SUPPLIED MATERIAL START
-- ==== Sys2Proof/Machine/Region.lean ====
section
/-! DEFINITION. Power states of a region: switches, ceilings, wakes and their admission, entry to BIVOUAC and DARK, and
the power-down of the module (R136 to R138, R396 to R404, R437 to R441). -/

namespace Sys2Proof.Machine

-- Phases and rates (R399, R407)

def State.phasesIn (s : State) (r : Nat) : Nat := ones 4 (BitVec.ofNat 4 (s.regF (Reg.RGN_PWR r) 4 4))

/-- A rate above the ceiling comes down at once (R407). -/
def State.clipRate (s : State) (r : Nat) : State :=
  if s.clocked r && decide (s.ceil r < s.rate r) then s.setRate r (s.ceil r) else s

-- Wakes (R402 to R404, R427, R439)

/-- A wake is admitted: the switches close. -/
def State.wakeStart (s : State) (r : Nat) : State :=
  if s.clocked r || (s.rg r).waking || s.isRetired r then s
  else
    ((s.preemptWatch r).setSwitches r true false true).updRg r fun g =>
      { g with waking := true, fromDark := s.rstate r != stBivouac, wakeReq := none, wakeAt := s.now }

/-- The region is ACTIVE: larders out of retention or zeroed, loops locked, crossings re-centred. -/
def State.wakeDone (s : State) (r : Nat) : State :=
  let dark := (s.rg r).fromDark
  let s := if dark then (allSites r).foldl (fun s site => (List.range 4).foldl (fun s g => s.groupOn site g) s) s
    else s.setRetention r false
  let s := if s.regF (Reg.RGN_CELSTATE r) 0 2 = 2 then s.setRegF (Reg.RGN_CELSTATE r) 0 2 1 else s
  let s := ((s.setRstate r stActive).setRegF (Reg.RGN_PSTATE r) 3 2 3).setRegF (Reg.RGN_PSTATE r) 16 16
    (s.regF (Reg.RGN_PSTATE r) 16 16 + 1)
  let s := s.setRegF (Reg.RGN_RATE r) 0 5 (s.topRate r)
  (s.updRg r fun g => { g with waking := false, fromDark := false, aperAt := none }).alignRegion r

/-- A wake asked for by a check, a sweep or a restart waits for an interval boundary of its slab. -/
def execWakeRequest (r : RegionNo) (why : WakeFor) (s : State) : Res :=
  let g := s.rg r
  let wanted : Bool := match why with
    | .check => s.resil.checks.any fun x => siteRegion x.checker == r.val || (x.third.map siteRegion) == some r.val
    | .sweep => g.sweeping
    | .restart => s.resil.restart.isSome
  if !s.railsOn || s.dev.tripped || s.isRetired r || s.clocked r || g.waking || g.wakeReq.isSome || !wanted then .next s
  else .next (s.updRg r fun g => { g with wakeReq := some ⟨why, s.now, false⟩ })

/-- Regions of a slab whose switches ramp, which takes the first 4 µs of a wake (R398, R439). -/
def State.ramping (s : State) (sl : Nat) : Nat :=
  (slabRegions sl).countP fun r =>
    (s.rg r).waking && decide (s.now.toNat < (s.rg r).wakeAt.toNat + 4 * micro) && decide ((s.rg r).wakeAt.toNat ≤ s.now.toNat)

/-- Reservations of a slab in A, without those that lapse 10 µs after their region became ACTIVE. -/
def State.reservedAmps (s : State) (sl : Nat) : Nat := ((s.slab sl).reserved.map fun e => e.2.1).sum

def State.reserve (s : State) (sl r amps : Nat) : State :=
  s.updSlab sl fun x => { x with reserved := x.reserved ++ [(r, amps, s.now)] }

/-- Expected current and in-rush allowance of R402. -/
abbrev reserveGrant : Nat := 80
abbrev reserveOther : Nat := 48

/-- Headroom of a slab in A; it may be negative. -/
def State.headroom (s : State) (sl : Nat) : Int :=
  (s.regF (Reg.SLB_BUDGET sl) 0 12 : Int) - s.regF (Reg.SLB_BUDGET sl) 16 12 - s.reservedAmps sl

/-- A neighbour of the region drew at least 72 A in the interval just ended. -/
def State.hotNeighbour (s : State) (r : Nat) : Bool :=
  (neighbours r).any fun p => decide (72 ≤ s.regF (Reg.RGN_CURR p.2) 0 8)

-- Idle, bivouac and dark (R437, R438)

/-- Every core of an ACTIVE region has stalled for 4,096 cycles. -/
def execRegionIdleEntry (r : RegionNo) (s : State) : Res :=
  let sites := s.regionSites r
  if s.rstate r = stActive ∧ sites.any (fun i => decide ((s.cl i).run = .running))
      ∧ sites.all (fun i => decide ((s.cl i).run ≠ .running) || (s.cl i).stall.isSome) then
    .next (s.setRstate r stIdle)
  else .next s

/-- A check or sweep uses the region. -/
def State.usedByCheck (s : State) (r : Nat) : Bool :=
  (s.rg r).sweeping || s.resil.checks.any fun x => siteRegion x.checker == r || (x.third.map siteRegion) == some r

/-- The grant is returned, or a check, a sweep or a watch capture has ended, and the requesters to the larders are done. -/
def execBivouacEntry (r : RegionNo) (s : State) : Res :=
  if !s.clocked r || s.regionGranted r || s.usedByCheck r || (s.rg r).scrubWin || s.watchClaims r || !s.larsQuiet r || s.cairnStage = caStaging || s.devState = 5 then .next s
  else .next (s.toBivouac r)

/-- A logical region goes DARK DARKAFTER ms after its grant, a reserve that holds no check at once. -/
def execDarkAfter (r : RegionNo) (s : State) : Res :=
  let ms := s.regF Reg.GLB_SLEEPCFG 0 16
  let due : Bool :=
    if (s.logRegion r).isSome then
      ms != 0 && decide (ms * milli ≤ (s.now - (s.rg r).bivSince).toNat)
    else s.isReserve r
  if s.rstate r = stBivouac ∧ !s.regionGranted r ∧ !s.usedByCheck r ∧ !(s.rg r).waking ∧ due then
    .next (s.toDark r)
  else .next s

-- Slices and rails (R156, R162, R413, R440, R441)

/-- The held-input records of a slice are lost with it: no slot is taken any more (R169). -/
def RegionSt.loseHeld (g : RegionSt) : RegionSt :=
  { g with heldSteps := [], heldLog := [], heldLost := g.heldLost ++ g.heldSteps.filter (· != 0xFFFFFFFFFFFFFFFF) }

/-- A slice in mode OFF loses its contents. -/
def State.sliceOff (s : State) (r : Nat) : State :=
  (((s.setRegF (Reg.RGN_CELSTATE r) 0 2 0).setReg (Reg.RGN_CELHELD r) 0).celLose r).updRg r RegionSt.loseHeld

/-- The rails of a region are gone: everything in it is lost, its routers are down, and its loops have nothing to switch. -/
def State.railsOff (s : State) (r : Nat) : State :=
  let s := (s.toDark r).sliceOff r
  let s := { s with clk := { s.clk with switching := s.clk.switching.filter (· != r) } }
  (s.setRegF (Reg.RGN_PSTATE r) 3 3 0).updRg r fun g =>
    { g with bulkUp := false, ctlUp := false, heldBulk := false, heldCtl := false, owed := 0 }

end Sys2Proof.Machine
end

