/-- The window of the outstanding descriptor of a ring: the one granted to it, or to the descriptor at the fault index before
the restart (R370). -/
def RingSt.stepWindow (x : RingSt) : Option Word :=
  x.out.bind fun o => o.window.orElse fun _ => if x.faultIdx = some o.idx then x.faultWindow else none

/-- The grant comes back; the window that the RUN_PLAN holds is freed with its record, at once when the step has no result
(R307). -/
def State.returnGrant (s : State) (n : Nat) (bad : Bool) : State :=
  let win := (s.ring n).stepWindow
  let mine (h : Nat × BitVec 16 × Bool) : Bool := h.1 == n
  let wins := s.strm.wins.map fun w =>
    if win ≠ some w.num then w
    else if bad then w.drop mine else { w with holds := w.holds.map fun h => if mine h then (h.1, h.2.1, true) else h }
  State.switchGrant { s with
    strm := { s.strm with wins := wins }
    jobs := { s.jobs with
      grants := s.jobs.grants.filter (· != n)
      step := s.jobs.step.filter fun st => st.ring != n } } n

/-- Descriptors that FENCEs await (R271). -/
def State.fenceWakes (s : State) (n : Nat) (i : Word) : State :=
  ((List.range 64).foldl
    (fun s q => if (s.ring q).out.isSome then s.setOut q fun o => { o with waitFor := o.waitFor.filter (· != (n, i)) } else s)
    s).fenceCheck

/-- A RUN_PLAN has completed (R362). -/
def State.countPlan (s : State) (o : Outst) : State :=
  if dF o.desc 0 1 = 1 then { s with jobs := { s.jobs with sinceCairn := s.jobs.sinceCairn + 1 } } else s

/-- After a released step: STEP, the raised rate, and the snapshot that is due at the boundary (R53, R169, R362, R373). A
completion without a release has no boundary: what it made due waits for the next one (DESIGN CHOICE, see the log). -/
def State.stepBoundary (s : State) (st : StepSt) (o : Outst) : Flow :=
  let s := { s with jobs := { s.jobs with lastStep := st.step } }
  let s := if s.raisedLeft ≠ 0 && !st.raised then s.setRaised (s.raisedLeft - 1) else s
  let due : Bool := s.jobs.forceCairn || (s.planSoon && !s.resil.cairn.elim false (·.forPlan))
    || (o.cairnInt != 0 && decide (o.cairnInt ≤ s.jobs.sinceCairn))
  if due && s.cairnStage == caIdle then s.snapshot ⟨st.hdr⟩ st.handle none else .ok s

/-- A ring has passed its fault index; the index stays known while the restart lasts (R291). -/
def RingSt.passed (x : RingSt) (restart : Bool) : RingSt :=
  { x with faultIdx := none, pastIdx := if restart then x.faultIdx else none, gAgain := false, replayQ := [], rewindStopped := false }

def State.passFault (s : State) (n : Nat) : State := s.updRing n fun x => x.passed s.resil.restart.isSome

/-- The end of a stopped rewind: the ring moves to STOPPED with RESTART_DONE (R292). -/
def State.rewindHalt (s : State) (n : Nat) : State :=
  let s := (s.passFault n).updRing n fun x => { x with halted := true }
  { s with resil := { s.resil with restart := s.resil.restart.map fun x => { x with stopped := true } } }

/-- A rewind stops at a re-executed descriptor that fails; its ring stops after the descriptor at G (R292). -/
def State.rewindStep (s : State) (n : Nat) (i : Word) (status : Nat) : State :=
  match (s.ring n).faultIdx with
  | none => s
  | some g =>
    if i = g then
      if (s.ring n).rewindStopped then s.rewindHalt n else s.passFault n
    else
      let s := if status = 0xF then s.updRing n fun x => { x with rewindStopped := true } else s
      if (s.ring n).rewindStopped && i + 1 == g && s.reg (Reg.RNG_HOSTIDX n) == g then s.rewindHalt n else s
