/-- Write the codewords of a row with zero; a staged image that held one is no longer intact. -/
def State.zeroCelRow (s : State) (r : Nat) (x : CelRow) : State :=
  let s := x.codewords.foldl (fun s cw => s.celPut r (cw * 64) (List.replicate 64 0)) s
  let hit : Bool := s.resil.snap.elim false fun c =>
    x.codewords.any fun cw => decide (c.stagingOff ≤ cw * 64) && decide (cw * 64 < c.stagingOff + c.e)
  if hit then s.setLocal false else s

/-- An uncorrectable cellar codeword: the row is remapped, or the region is retired. The plan headers are read before the row is
rewritten with zero. A word of a slice that the restart under way copies from is a second fault: the slice cannot be read
(R50, R374). -/
def State.cellarFault (s : State) (k : ReportKind) (r cw : Nat) : State :=
  let x := celRow cw
  let statics := s.staticAreas
  let rings := s.heldRings
  let first := s.resil.restart.isNone
  if (s.logRegion r).isNone && s.resil.restart.elim false (fun y => y.stuck && y.homes.any fun h => h.2 == r) then
    s.restart k fun y => { y with unread := y.unread ++ [r] }
  else
    let s := s.dropRowReports r x
    match s.remapRow r x with
    | none => s.forceRetire k r 7
    | some s =>
      let s := s.zeroCelRow r x
      if (s.logRegion r).isSome then
        s.restart k fun y =>
          { y with
            lost := y.lost ++ x.codewords.map fun c => (r, c)
            statics := if first then statics else y.statics
            rings := if first then rings else y.rings }
      else s.abandonIn r

/-- Region whose monitor block makes a report (R36); none of a report of a slab or of the module. -/
def reportRegion : ReportKind → Option Nat
  | .larderUE site _ | .hardLarder site _ | .hardArray site _ _ | .badSite site | .hardWire site _ _ _ _ | .program site _
  | .loadList site => some (siteRegion site)
  | .cellarUE r _ | .flitUE r _ | .routerLoss r _ | .parity r | .transient r | .forced r _ | .precursor r _ | .hardCellar r _ _ _ _
  | .redStall r => some r.val
  | .belay p _ _ => some p.val
  | _ => none

/-- Reports in the intake that one region's monitor block made. -/
def State.reportsOf (s : State) (k : ReportKind) : List ReportKind :=
  if (reportRegion k).isNone then [] else s.resil.intake.filter fun q => reportRegion q == reportRegion k

/-- A region that bring-up finds bad is retired in the attic (R388, R446); the next build of the grid posts it (R375). -/
def State.retireFound (s : State) (r cause kind : Nat) : State :=
  if s.isRetired r then s
  else { s.markRetired r cause true with resil := { s.resil with found := s.resil.found ++ [(r, kind)] } }

/-- REGION_RETIRED of the regions that bring-up retired, once the grid is built without them. -/
def State.postFound (s : State) : State :=
  s.resil.found.foldl (fun s e => s.postRetired e.1 e.2 true) { s with resil := { s.resil with found := [] } }

/-- Retire the regions that cannot present 64 sites, bring preventively retired ones back where a column is short, and
build. -/
def State.bringGrid (s : State) : State :=
  let s := s.twoBad.foldl (fun s r => s.retireFound r 3 1) s
  ((List.range 16).foldl State.reinstateColumn s).buildGrid.postFound
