/-- A write to a link block; ENABLE 0 puts a stopped link into OFF (R344). -/
def State.lnkWrite (s : State) (p : PortNo) (l : LinkNo) (o : Nat) (v : Word) : Res :=
  let st := s.linkState l
  let stopped := st == lsOff || st == lsDown || st == lsPeerFail
  if o = 0 then
    thenDo (s.setupWrite stopped (Reg.LNK_CTL l) v) fun s =>
      .next (if tst v 0 then s else (s.setLinkState l lsOff).updLnk l fun k => { k with tries := 0 })
  else if o = 4 then
    let a := if tst v 1 then execLnkDown p l s else .next s
    let b := thenDo a fun s => if tst v 0 then execRetrain p l s else .next s
    thenDo b fun s => if tst v 2 then execClrpeer p l s else .next s
  else if 0x40 ≤ o ∧ o < 0x68 then
    if stopped then .next { s with regs := Tab.set none s.regs (Reg.lnkBase l + o) (some (v &&& 0x3FFFF)) } else undef .u5
  else .next s

def State.mgtWrite (s : State) (p : PortNo) (o : Nat) (v : Word) : Res :=
  if o < 0x10000 then .next s
  else
    let u : WatchNo := Fin.ofNat 976 ((o - 0x10000) / 0x100)
    if o % 0x100 = 0 then
      let a := if tst v 1 then execWctlStop p u s else .next s
      thenDo a fun s => if tst v 0 then execWctlArm p u s else .next s
    else if o % 0x100 < 0x20 then s.setupWrite (s.watchStopped u) (Reg.mgtBase + o) v
    else .next s

/-- A direct write to one word of a point-table entry: U11 when the entry's DEST, or the one being written, names an
enabled channel (R302, R504). -/
def State.pointWrite (s : State) (o : Nat) (v : Word) : Res :=
  let i := o / 16
  let k := o % 16 / 4
  let old := Tab.get 0 s.points i
  let new := ((old &&& ~~~(BitVec.ofNat 128 (0xFFFFFFFF * 2 ^ (32 * k)))) ||| BitVec.ofNat 128 (v.toNat * 2 ^ (32 * k))) &&& pointMask
  if s.ingOn (PtEnt.mk old).ch || s.ingOn (PtEnt.mk new).ch then undef .u11
  else .next { s with points := Tab.set 0 s.points i new }

/-- Write one word at a host address that is reachable; reserved offsets and RO fields ignore it (R463). -/
def State.writeReg (s : State) (p : PortNo) (a : Nat) (v : Word) : Res :=
  match blockOf a with
  | some (.ptb, o) => s.pointWrite o v
  | some (b, o) =>
    if (regDef a).isNone then .next s
    else
      match b with
      | .glb => s.glbWrite p o v
      | .rng n => s.rngWrite p (Fin.ofNat 129 n) o v
      | .slb sl => s.slbWrite p (Fin.ofNat 12 sl) o v
      | .rgn r => s.rgnWrite p (Fin.ofNat 192 r) o v
      | .lnk l => s.lnkWrite p (Fin.ofNat 50 l) o v
      | .mgt => s.mgtWrite p o v
      | _ => .next s
  | none => .next s

def State.writeWord (s : State) (p : PortNo) (a : Nat) (v : Word) : Res :=
  thenDo (s.writeReg p a v) fun s => .next (s.unlatch p a)

/-- Write words from a host address, in ascending order (R464); those whose domain is down are discarded (R30, R465). -/
def State.writeWords (p : PortNo) : Nat → Nat → List Byte → State → Res
  | 0, _, _, s => .next s
  | n + 1, a, d, s =>
    thenDo (if s.reach a then s.writeWord p a (w32 (ofLe (d.take 4))) else .next s) fun s =>
      State.writeWords p n (a + 4) (d.drop 4) s

-- The commands

/-- Read a register block part by part, one for each domain that holds some of it (R355, R465). -/
def State.readBlock (p tid : Nat) : Nat → Nat → Nat → Nat → State → State
  | 0, _, _, _, s => s
  | fuel + 1, a, off, n, s =>
    if n = 0 then s
    else
      let k := domainLen a n
      let s :=
        if s.reach a then
          let x := State.readWords p (k / 4) a s []
          x.1.answer p tid 0 off x.2
        else s.answer p tid 1 off (onesBytes k)
      State.readBlock p tid fuel (a + k) (off + k) (n - k) s

/-- A host read: answered with CPL parts in ascending offset (R354, R355). -/
def execMrd (p : PortNo) (addr : BitVec 44) (bytes : BitVec 13) (tid : Word) (s : State) : Res :=
  if !s.linkIn (portLink p) then .next s
  else
    let s := s.received (portLink p) 2 0
    let a := addr.toNat
    let n := bytes.toNat
    let t := tid.toNat
    match s.access a n with
    | 0 =>
      if (blockOf a).elim false fun b => isAperture b.1 then .next (State.readAperture p t (n + 1) false a 0 n s)
      else .next (State.readBlock p t 2 a 0 n s)
    | 1 => .next (s.answer p t 1 0 (onesBytes n))
    | _ => .next (s.answer p t 2 0 [])

/-- A posted host write; one that is not served is discarded. -/
def execMwr (p : PortNo) (addr : BitVec 44) (data : List Byte) (s : State) : Res :=
  if !s.linkIn (portLink p) then .next s
  else
    let s := s.received (portLink p) 2 data.length
    let a := addr.toNat
    if s.access a data.length ≠ 0 then .next s
    else if (blockOf a).elim false fun b => isAperture b.1 then State.writeAperture (data.length + 1) a data s
    else State.writeWords p (data.length / 4) a data s

/-- A write of one register, under its access codes and the rows that registers with rows of their own have. -/
def execRegisterWrite (p : PortNo) (addr : BitVec 44) (v : Word) (s : State) : Res :=
  let a := addr.toNat
  if s.access a 4 ≠ 0 || (blockOf a).elim false fun b => isAperture b.1 then .next s else s.writeWord p a v

/-- A read of one register, answered as an MRD of 4 bytes is. -/
def State.readOne (s : State) (p : PortNo) (a : Nat) (tid : Word) : State :=
  match s.access a 4 with
  | 0 => (s.afterRead p a).answer p tid.toNat 0 0 (toLe 4 (s.regValue p a).toNat)
  | 1 => s.answer p tid.toNat 1 0 (onesBytes 4)
  | _ => s.answer p tid.toNat 2 0 []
SUPPLIED MATERIAL END
YOUR GOAL:
If a line falls between the first line of the records and the line containing "its slab. -/", inclusive, repeat it exactly; leave out all others.

SOLUTION FOR THIS PROBLEM:
-- ==== Sys2Proof/Machine/Region.lean ====
section
/-! DEFINITION. Power states of a region: switches, ceilings, wakes and their admission, entry to BIVOUAC and DARK, and
the power-down of the module (R136 to R138, R396 to R404, R437 to R441). -/

namespace Sys2Proof.Machine

-- Phases and rates (R399, R407)

def State.phasesIn (s : State) (r : Nat) : Nat := ones 4 (BitVec.ofNat 4 (s.regF (Reg.RGN_PWR r) 4 4))

/-- A rate above the ceiling comes down at once (R407). -/
def State.clipRate (s : State) (r : Nat) : State :=
  if s.clocked r && decide (s.ceil r < s.rate r) then s.setRate r (s.ceil r) else s

-- Wakes (R402 to R404, R427, R439)

/-- A wake is admitted: the switches close. -/
def State.wakeStart (s : State) (r : Nat) : State :=
  if s.clocked r || (s.rg r).waking || s.isRetired r then s
  else
    ((s.preemptWatch r).setSwitches r true false true).updRg r fun g =>
      { g with waking := true, fromDark := s.rstate r != stBivouac, wakeReq := none, wakeAt := s.now }

/-- The region is ACTIVE: larders out of retention or zeroed, loops locked, crossings re-centred. -/
def State.wakeDone (s : State) (r : Nat) : State :=
  let dark := (s.rg r).fromDark
  let s := if dark then (allSites r).foldl (fun s site => (List.range 4).foldl (fun s g => s.groupOn site g) s) s
    else s.setRetention r false
  let s := if s.regF (Reg.RGN_CELSTATE r) 0 2 = 2 then s.setRegF (Reg.RGN_CELSTATE r) 0 2 1 else s
  let s := ((s.setRstate r stActive).setRegF (Reg.RGN_PSTATE r) 3 2 3).setRegF (Reg.RGN_PSTATE r) 16 16
    (s.regF (Reg.RGN_PSTATE r) 16 16 + 1)
  let s := s.setRegF (Reg.RGN_RATE r) 0 5 (s.topRate r)
  (s.updRg r fun g => { g with waking := false, fromDark := false, aperAt := none }).alignRegion r

/-- A wake asked for by a check, a sweep or a restart waits for an interval boundary of its slab. -/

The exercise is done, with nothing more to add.